The evidence presented by U.S. Secretary of State Mike Pompeo and other officials has been entirely circumstantial, leading to a strong pushback among U.S. allies. Pompeo has claimed that there is “enormous evidence” that the coronavirus came from the lab. It is highly unlikely this evidence exists—not least because the United States badly lacks reliable intelligence inside China. The only report the administration has presented came from the Department of Homeland Security, a body that is widely regarded as incompetent on foreign affairs among the intelligence community.
Something to hide? One of the arguments made by the Trump administration is that the Chinese Communist Party (CCP) isn’t allowing proper investigation into the origins of the coronavirus, so it must have something to hide. Here’s the problem: The CCP behaves this way all the time. Whatever the origins of the coronavirus, the party would refuse access—conjuring conspiracy theories.
It’s possible that the CCP itself doesn’t have a clear picture of the origins of the virus. If it did come from a routine biosafety accident, those involved would have a personal interest in concealing that fact.
Baffled response. The Chinese response to U.S. allegations has not been particularly heated, but that is in part because China’s blame game with the United States was already so intense that there is little room left for escalation. There have been routine editorials against Pompeo, but the diplomatic temperature hasn’t yet risen further.
What is worrying is that Beijing might mistake a campaign aimed at domestic political ends for a serious geopolitical challenge.
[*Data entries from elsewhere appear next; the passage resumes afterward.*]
-- ==== Sys2Proof/Machine/Dispatch.lean ====
section
/-! DEFINITION. The meaning of every command: one arm for each row of the table. -/
namespace Sys2Proof.Machine
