/-- While the MSS runs: a request outside BOOT with no update under way erases the other bank and begins the update; data of the
image, short of the commit record, is written there at its offset, and the bytes after those written are asked for; the
transfer's end with every byte written, a sound image, the commit record with the next sequence number, and the activation
each follow the stage before. An image that fails a check ends the update with a log entry for each check that fails. The
running bank and version stay until a reset. Rows named: REQUEST_UPDATE, FIRMWARE_DATA, TRANSFER_COMPLETE, VERIFY_COMPLETE,
APPLY_COMPLETE, ACTIVATE_FIRMWARE. (R399, R400, R401) -/
def Obligations.FirmwareUpdateProceeds : Prop :=
  ∀ s : State, s.mod.st ≠ .off →
    (s.mod.st ≠ .boot → s.mss.upd = .idle → ∃ t, exec .requestUpdate s = .next t ∧ t.mss.upd = .writing ∧ t.mod = s.mod ∧ t.mem = s.mem ∧
      (swf 0xFF s.mss.flash = true → ∀ a, t.flashByte a = (if bankBase s.otherBank ≤ a ∧ a < bankBase s.otherBank + bankSize then 0xFF
        else s.flashByte a)) ∧ t.mss.updLen = 0 ∧ t.out = s.out ++ [.pldm 3 [0], .pldm 5 [1, 0]]) ∧
    (∀ off bs, s.mss.upd = .writing → off + bs.length ≤ bankSize - 64 → off ≤ s.mss.updLen → ∃ t, exec (.firmwareData off bs) s = .next t ∧
      t.mss.upd = .writing ∧ t.mss.updLen = max s.mss.updLen (off + bs.length) ∧
      t.out = s.out ++ [.pldm 5 [1, (max s.mss.updLen (off + bs.length) : Nat)]] ∧ t.mod = s.mod ∧ t.mem = s.mem ∧
      (swf 0xFF s.mss.flash = true → (∀ i v, bs[i]? = some v → t.flashByte (bankBase s.otherBank + off + i) = v) ∧
        ∀ a, (a < bankBase s.otherBank + off ∨ bankBase s.otherBank + off + bs.length ≤ a) → t.flashByte a = s.flashByte a)) ∧
    (s.mss.upd = .writing → s.mss.updLen < s.imgLength (bankBase s.otherBank) + 96 → exec .transferComplete s = .next (settle s { s with
      mss := { s.mss with upd := .idle }, out := s.out ++ [.pldm 4 [2, 1]] })) ∧
    (s.mss.upd = .writing → s.imgLength (bankBase s.otherBank) + 96 ≤ s.mss.updLen → exec .transferComplete s = .next (settle s { s with
      mss := { s.mss with upd := .written }, out := s.out ++ [.pldm 4 [2, 0]] })) ∧
    (s.mss.upd = .written → s.failedChecks s.otherBank 2 5 = [] → exec .verifyComplete s = .next (settle s { s with
      mss := { s.mss with upd := .verified }, out := s.out ++ [.pldm 4 [3, 0]] })) ∧
    (∀ c cs, s.mss.upd = .written → s.failedChecks s.otherBank 2 5 = c :: cs → ∃ t, exec .verifyComplete s = .next t ∧ t.mss.upd = .idle ∧
      t.mss.logQ.length = s.mss.logQ.length + (c :: cs).length ∧ t.out = s.out ++ [.pldm 4 [3, 1]] ∧ t.mss.flash = s.mss.flash) ∧
    (s.mss.upd = .verified → ∃ t, exec .applyComplete s = .next t ∧ t.mss.upd = .applied ∧ t.mod = s.mod ∧
      (swf 0xFF s.mss.flash = true → t.flashRead (State.commitBase (bankBase s.otherBank)) 64 = commitBytes
        ((s.commitSeq (bankBase s.mod.bank) + 1) % 2 ^ 32) (s.imgLength (bankBase s.otherBank)))) ∧
    (s.mss.upd = .applied → ∃ t, exec .activateFirmware s = .next t ∧ t.mss.upd = .idle ∧ t.mod = s.mod ∧ t.mss.flash = s.mss.flash ∧
      t.out = s.out ++ [.pldm 3 [0]])
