-- ==== Sys2Proof/Tests/Slice0.lean ====
section
/-! SUPPORT. Tests: the well-formedness checks, worked examples of the spec, and for each statement a state that meets its
hypotheses. -/
namespace Sys2Proof.Tests
open Sys2Proof Sys2Proof.Machine

-- One theorem at a time: each thread of the elaborator reserves a large stack.
set_option Elab.async false

/-! ## Helpers: a module that runs one job -/

/-- An item written field by field: lowest bit, width, value. -/
def item (fs : List (Nat × Nat × Nat)) : Nat := (fs.map (fun f => place f.1 f.2.1 f.2.2)).sum

/-- A command record of job 1 with LAST set: kind and body. -/
def cmd (kind : Nat) (body : List (Nat × Nat × Nat)) : Nat := item ([(0, 8, kind), (15, 1, 1), (96, 16, 1)] ++ body)

def H : Nat := State.hostBase

/-- A queue whose only list is one record at the start of the host window. -/
def queueAt (ref : QRef) : Queue :=
  { ref := ref, ringLog2 := 0, ringAddr := H + 0x1000, headAddr := H + 0x2000, lists := [⟨H, 1, 7, none⟩] }

/-- Job 1: led by module 1, with modules 1 and 2, 64 counters, 16 slots, 64 MiB. -/
def job1 (qs : List Queue) : Job :=
  { id := 1, cls := 1, rank := 1, admin := true, lead := 1, deputy := 2, ctrBase := 0, ctrCount := 64, parkAddr := 0x100000
    slowBytes := 0, st := .running, extents := [(0, 32)], routes := [⟨1, 1, false, 0⟩, ⟨2, 1, false, 0⟩], queues := qs
    numerics := { slotBase := 0, slotCount := 16 } }

/-- Module 2 in RUN with that job; user memory of 1 GiB. -/
def running (j : Job) (items : List (Nat × Nat × Nat)) : State :=
  { mod := { st := .run, id := 2, mainOn := true, hostUp := true }, jobs := [j], running := some 1, now := 5000000, fabric := 5000000
    lp := { pools := [⟨none, 1⟩] }
    mem := items.foldl (fun m i => m.write i.1 (leBytes i.2.1 i.2.2)) [] }

/-- Record r heads queue `ref` of the job that f makes; `more` are further items in memory: address, bytes, value. -/
def atHead (ref : QRef) (r : Nat) (f : Job → Job) (more : List (Nat × Nat × Nat)) : State :=
  running (f (job1 [queueAt ref])) ((H, 64, r) :: more)

/-- Whether the record at the head of a queue passes every check and waits for nothing (`Passes`), and `more` holds of the job, the queue
and the record that its engine then holds. -/
def meets (sp : CmdSpec) (ref : QRef) (s : State) (more : Job → Queue → Nat → Bool) : Bool :=
  match s.runJob with
  | none => false
  | some j =>
    match j.queue? ref with
    | none => false
    | some q =>
      match q.lists.head? with
      | none => false
      | some l =>
        let r := s.num (l.addr + 64 * q.pos) 64
        let w := sp.whole s r
        decide (holding s j = false ∧ dieHeld s (engDie ref) = false ∧ canFetch q = true ∧ myTurn s j ref (couldGo s j) = true ∧
          hKind r = sp.kind ∧ accepts ref.eng (hKind r) = true ∧ sp.fetch s j q r = true ∧ firstChecks sp ref s j q l r = none ∧
          sp.asks (s.takeTurn ref) j q w = (s.takeTurn ref, []) ∧ waitOver s r = true ∧
          (Sys2Proof.Machine.alone q.ref r = true → q.flight = []) ∧
          sp.ready (fetched s j q w) (j.setQueue (taken q w)) (taken q w) w = true ∧ gateOf j r = none ∧
          firstFail (sp.late (fetched s j q w) (j.setQueue (taken q w)) (taken q w) w) 7 2 = none) && more j q w
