-- ==== Sys2Proof/Machine/MathFn.lean ====
section
/-!
DEFINITION. Machine/MathFn.lean: the correctly rounded functions 0x10 to 0x1B of R70 and R71. A value is enclosed between two
fixed-point bounds, and the working precision doubles until both bounds round to the same FP32 value.
-/
namespace Sys2Proof.Machine

/-- Bounds lo × 2^e and hi × 2^e on a real number. -/
structure Encl where
  lo : Int
  hi : Int
  e : Int
  deriving DecidableEq, Repr

def dyad (i : Int) (e : Int) : FVal := .fin (decide (i < 0)) i.natAbs e

/-- Fixed-point quotient of non-negative a by b at w fraction bits. -/
def fdiv (w a b : Nat) : Nat := a * 2 ^ w / b

/-- atanh z for a fixed-point z at w bits, |z| at most 1/2: the sum of z^(2i+1) / (2i+1). -/
def atanhSeries (w : Nat) (z : Int) : Int :=
  let z2 := z * z / (2 ^ w : Nat)
  let rec go : Nat → Nat → Int → Int → Int
    | 0, _, _, acc => acc
    | fuel + 1, i, p, acc =>
      if p.natAbs ≤ 1 then acc + p.tdiv (i : Int)
      else go fuel (i + 2) (p * z2 / (2 ^ w : Nat)) (acc + p.tdiv (i : Int))
  go (w + 4) 1 z 0

def ln2Fix (w : Nat) : Int := 2 * atanhSeries w ((2 ^ w : Nat) / 3 : Nat)

/-- arctan (1/n) at w bits. -/
def arctanInv (w n : Nat) : Int :=
  let rec go : Nat → Nat → Int → Int → Int
    | 0, _, _, acc => acc
    | fuel + 1, i, p, acc =>
      if p = 0 then acc
      else
        let t := p / (i : Int)
        go fuel (i + 2) (p / ((n * n : Nat) : Int)) (if i % 4 = 1 then acc + t else acc - t)
  go (w + 4) 1 (((2 ^ w : Nat) / n : Nat) : Int) 0

/-- π at w bits (Machin's formula). -/
def piFix (w : Nat) : Int := 16 * arctanInv w 5 - 4 * arctanInv w 239

/-- x = (-1)^neg m 2^e as a fixed-point number at w bits, rounded down. -/
def toFix (w : Nat) (v : FVal) : Int :=
  match v with
  | .fin n m e =>
    let k := e + (w : Int)
    let x : Int := if 0 ≤ k then ((m * 2 ^ k.toNat : Nat) : Int) else ((m / 2 ^ (-k).toNat : Nat) : Int)
    if n then -x else x
  | _ => 0

/-- The Taylor sum of exp r at w bits. -/
def expSeries (w : Nat) (r : Int) : Int :=
  let rec go : Nat → Nat → Int → Int → Int
    | 0, _, _, acc => acc
    | fuel + 1, i, p, acc =>
      if p.natAbs ≤ 1 then acc
      else
        let p' := p * r / (2 ^ w : Nat) / (i : Int)
        go fuel (i + 1) p' (acc + p')
  go (w + 4) 1 ((2 ^ w : Nat) : Int) ((2 ^ w : Nat) : Int)

/-- The Taylor sums of sin r (odd) and cos r (even) at w bits. -/
def sinCosSeries (w : Nat) (r : Int) : Int × Int :=
  let rec go : Nat → Nat → Int → Int → Int → Int × Int
    | 0, _, _, s, c => (s, c)
    | fuel + 1, i, p, s, c =>
      if p.natAbs ≤ 1 then (s, c)
      else
        let p' := p * r / (2 ^ w : Nat) / (i : Int)
        match i % 4 with
        | 1 => go fuel (i + 1) p' (s + p') c
        | 2 => go fuel (i + 1) p' s (c - p')
        | 3 => go fuel (i + 1) p' (s - p') c
        | _ => go fuel (i + 1) p' s (c + p')
  go (w + 4) 1 ((2 ^ w : Nat) : Int) 0 ((2 ^ w : Nat) : Int)

/-- Guard bits: an approximation at w bits is off by less than 2^guard units. -/
def guardBits : Nat := 24

def around (w : Nat) (x : Int) (k : Int) : Encl :=
  ⟨x - ((2 ^ guardBits : Nat) : Int), x + ((2 ^ guardBits : Nat) : Int), k - (w : Int)⟩

/-- exp of a fixed-point argument: a mantissa at w bits and an exponent. -/
def expFix (w : Nat) (x : Int) : Int × Int :=
  let l2 := ln2Fix w
  let k := (2 * x + l2) / (2 * l2)
  (expSeries w (x - k * l2), k)

/-- exp x as an enclosure; arguments beyond ±512 are replaced by a value with the same rounding. -/
def exEncl (w : Nat) (x : Int) : Encl :=
  if x > 512 * (2 ^ w : Nat) then ⟨1, 1, 700⟩
  else if x < -(512 * (2 ^ w : Nat) : Int) then ⟨1, 1, -700⟩
  else let r := expFix w x; around w r.1 r.2

/-- exp x as a plain fixed-point number at w bits, for x at most 0. -/
def expNeg (w : Nat) (x : Int) : Int :=
  if x < -((4 * w : Nat) : Int) * (2 ^ w : Nat) then 0
  else
    let r := expFix w x
    if 0 ≤ r.2 then r.1 * ((2 ^ r.2.toNat : Nat) : Int) else r.1 / ((2 ^ (-r.2).toNat : Nat) : Int)

/-- ln of a positive m × 2^e at w bits. -/
def lnFix (w m : Nat) (e : Int) : Int :=
  let bl := bitLen m
  let k : Int := e + (bl : Int)
  let f : Int := toFix w (.fin false m (-(bl : Int)))        -- in [1/2, 1)
  let big := decide (f * 3 < 2 * (2 ^ w : Nat))
  let f' := if big then 2 * f else f
  let k' := if big then k - 1 else k
  let one : Int := ((2 ^ w : Nat) : Int)
  k' * ln2Fix w + 2 * atanhSeries w ((f' - one) * one / (f' + one))

/-- sin and cos of an exact value at w bits, with reduction modulo π/2. -/
def sinCosFix (w : Nat) (v : FVal) : Int × Int :=
  let ex : Nat := match v with | .fin _ m e => (e + (bitLen m : Int)).toNat | _ => 0
  let w2 := w + ex + 8
  let x := toFix w2 v
  let hp := piFix w2 / 2
  let k := (2 * x + hp) / (2 * hp)
  let r := (x - k * hp) / ((2 ^ (w2 - w) : Nat) : Int)
  let sc := sinCosSeries w r
  match (k % 4).toNat with
  | 0 => (sc.1, sc.2)
  | 1 => (sc.2, -sc.1)
  | 2 => (-sc.1, -sc.2)
  | _ => (-sc.2, sc.1)

/-- One enclosure of function `code` at a finite argument, at w bits. -/
def enclose (code w : Nat) (v : FVal) : Encl :=
  let x := toFix w v
  let one : Int := ((2 ^ w : Nat) : Int)
  match code with
  | 0x10 => exEncl w x
  | 0x11 => if x > 600 * one then ⟨1, 1, 700⟩ else if x < -(600 * one) then ⟨1, 1, -700⟩
            else exEncl w (x * ln2Fix w / one)
  | 0x12 => match v with | .fin _ m e => around w (lnFix w m e) 0 | _ => ⟨0, 0, 0⟩
  | 0x13 => match v with | .fin _ m e => around w (lnFix w m e * one / ln2Fix w) 0 | _ => ⟨0, 0, 0⟩
  | 0x17 => around w (sinCosFix w v).1 0
  | 0x18 => around w (sinCosFix w v).2 0
  | 0x19 =>
    let a := expNeg w (-2 * x.natAbs)
    let t := (one - a) * one / (one + a)
    around w (if x < 0 then -t else t) 0
  | 0x1A =>
    let a := expNeg w (-(x.natAbs : Int))
    if x < 0 then
      (if x < -(512 * one) then ⟨1, 1, -700⟩
       else
        let r := expFix w x
        around w (r.1 * one / (one + a)) r.2)
    else around w (one * one / (one + a)) 0
  | 0x1B =>
    if x < -(512 * one) then ⟨1, 1, -700⟩
    else
      let a := expNeg w (-(x.natAbs : Int))
      let l := 2 * atanhSeries w (a * one / (2 * one + a))
      around w (if x < 0 then l else x + l) 0
  | _ => ⟨0, 0, 0⟩

/-- The working precisions tried in turn. -/
def precisions : List Nat := [96, 192, 384, 768, 1536]

/-- Rounds the function to FP32 as soon as both ends of an enclosure agree (R71). -/
def zivRound (code : Nat) (v : FVal) : List Nat → FVal × Flags
  | [] => (.nan, 0#8)
  | w :: ws =>
    let c := enclose code w v
    let a := convert 0 false (dyad c.lo c.e)
    let b := convert 0 false (dyad c.hi c.e)
    if a = b then (decodeElem 0 a.1, a.2)
    else match ws with
      | [] => (decodeElem 0 a.1, a.2)
      | _ => zivRound code v ws

/-- Integer square root, bit by bit. -/
def isqrtAux : Nat → Nat → Nat → Nat
  | 0, _, r => r
  | b + 1, n, r => if (r + 2 ^ b) * (r + 2 ^ b) ≤ n then isqrtAux b n (r + 2 ^ b) else isqrtAux b n r

def isqrt (n : Nat) : Nat := isqrtAux (bitLen n / 2 + 1) n 0

/-- Appends a sticky bit below a truncated magnitude, so that one rounding of it is the rounding of the exact value. -/
def sticky (neg : Bool) (m : Nat) (exact : Bool) (e : Int) : FVal := .fin neg (2 * m + b2n (!exact)) (e - 1)

/-- RECIP of a finite non-zero value. -/
def recipFin (neg : Bool) (m : Nat) (e : Int) : FVal :=
  let k := bitLen m + 40
  sticky neg (2 ^ k / m) (decide (2 ^ k % m = 0)) (-(k : Int) - e)

/-- SQRT of a positive finite value. -/
def sqrtFin (m : Nat) (e : Int) : FVal :=
  let k : Nat := 64 + (if e % 2 = 0 then 0 else 1)
  let n := m * 2 ^ k
  let r := isqrt n
  sticky false r (decide (r * r = n)) ((e - (k : Int)) / 2)

/-- RSQRT of a positive finite value: floor (sqrt (2^k / m)) with its sticky bit. -/
def rsqrtFin (m : Nat) (e : Int) : FVal :=
  let k : Nat := 2 * (bitLen m + 40) + (if e % 2 = 0 then 0 else 1)
  let r := isqrt (2 ^ k / m)
  sticky false r (decide (r * r * m = 2 ^ k)) (-((k : Int) + e) / 2)

/-- Whether a finite value is an integer, and which. -/
def asInt? : FVal → Option Int
  | .fin n m e =>
    if m = 0 then some 0
    else if 0 ≤ e then
      (if e < 200 then some (if n then -((m * 2 ^ e.toNat : Nat) : Int) else ((m * 2 ^ e.toNat : Nat) : Int)) else none)
    else
      if m % 2 ^ (-e).toNat = 0 then
        some (if n then -((m / 2 ^ (-e).toNat : Nat) : Int) else ((m / 2 ^ (-e).toNat : Nat) : Int))
      else none
  | _ => none

def produced (v : FVal) : FVal × Flags := (v, readFlags v)

/-- The functions 0x10 to 0x1B of an FP32 value (R70, R71). -/
def mathFn (code : Nat) (v : FVal) : FVal × Flags :=
  match v with
  | .nan => (.nan, Flags.nanSeen)
  | .inf n =>
    let r : FVal := match code with
      | 0x10 => if n then FVal.zero else .inf false
      | 0x11 => if n then FVal.zero else .inf false
      | 0x12 => if n then .nan else .inf false
      | 0x13 => if n then .nan else .inf false
      | 0x14 => .fin n 0 0
      | 0x15 => if n then .nan else .inf false
      | 0x16 => if n then .nan else FVal.zero
      | 0x19 => .fin n 1 0
      | 0x1A => if n then FVal.zero else FVal.one
      | 0x1B => if n then FVal.zero else .inf false
      | _ => .nan
    (r, Flags.infSeen ||| readFlags r)
  | .fin n m e =>
    if m = 0 then
      match code with
      | 0x10 => (FVal.one, 0#8)
      | 0x11 => (FVal.one, 0#8)
      | 0x12 => produced (.inf true)
      | 0x13 => produced (.inf true)
      | 0x14 => produced (.inf n)
      | 0x15 => (.fin n 0 0, 0#8)
      | 0x16 => produced (.inf n)
      | 0x17 => (.fin n 0 0, 0#8)
      | 0x18 => (FVal.one, 0#8)
      | 0x19 => (.fin n 0 0, 0#8)
      | 0x1A => (.fin false 1 (-1), 0#8)
      | _ => zivRound code v precisions
    else if n ∧ (code = 0x12 ∨ code = 0x13 ∨ code = 0x15 ∨ code = 0x16) then (.nan, Flags.nanSeen)
    else
      match code with
      | 0x11 =>
        match asInt? v with
        | some i => round32 (.fin false 1 (max (-1000) (min 1000 i)))
        | none => zivRound code v precisions
      | 0x12 => if v.eqv FVal.one then (FVal.zero, 0#8) else zivRound code v precisions
      | 0x13 =>
        if m = 2 ^ (bitLen m - 1) then round32 (FVal.ofInt (e + (bitLen m : Int) - 1))
        else zivRound code v precisions
      | 0x14 => round32 (recipFin n m e)
      | 0x15 => round32 (sqrtFin m e)
      | 0x16 => round32 (rsqrtFin m e)
      | _ => zivRound code v precisions

end Sys2Proof.Machine
end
Reuters reports that internal Chinese documents present Beijing as facing an unprecedented wave of hostility led by the United States and warn of the need to prepare for war.
What’s We’re Following
Hong Kong crackdown. Under the cover of the pandemic, Beijing is worsening its crackdown in Hong Kong, calling protesters a “political virus.” Equating dissent and disease is an old dictatorial tactic and one that is prominent in China’s campaign of cultural genocide in Xinjiang. Hong Kongers, proud of their civil-led response to the coronavirus, are unlikely to take the criticism lying down. Once it’s clear that the risk of community contagion has dissipated, expect protesters to flock to the city’s streets again—especially as the economy continues its downward slide.
Czech investments. The state-backed investment company CITIC Group is attempting to buy media influence (link in Czech) in the Czech Republic, using the economic fallout of the pandemic to acquire distressed outlets. The Czech Republic has been particularly resistant to Chinese influence over the last year, with already strained relations worsened after the Czech prime minister publicly called for China to recall its ambassador following threats to Czech authorities in March.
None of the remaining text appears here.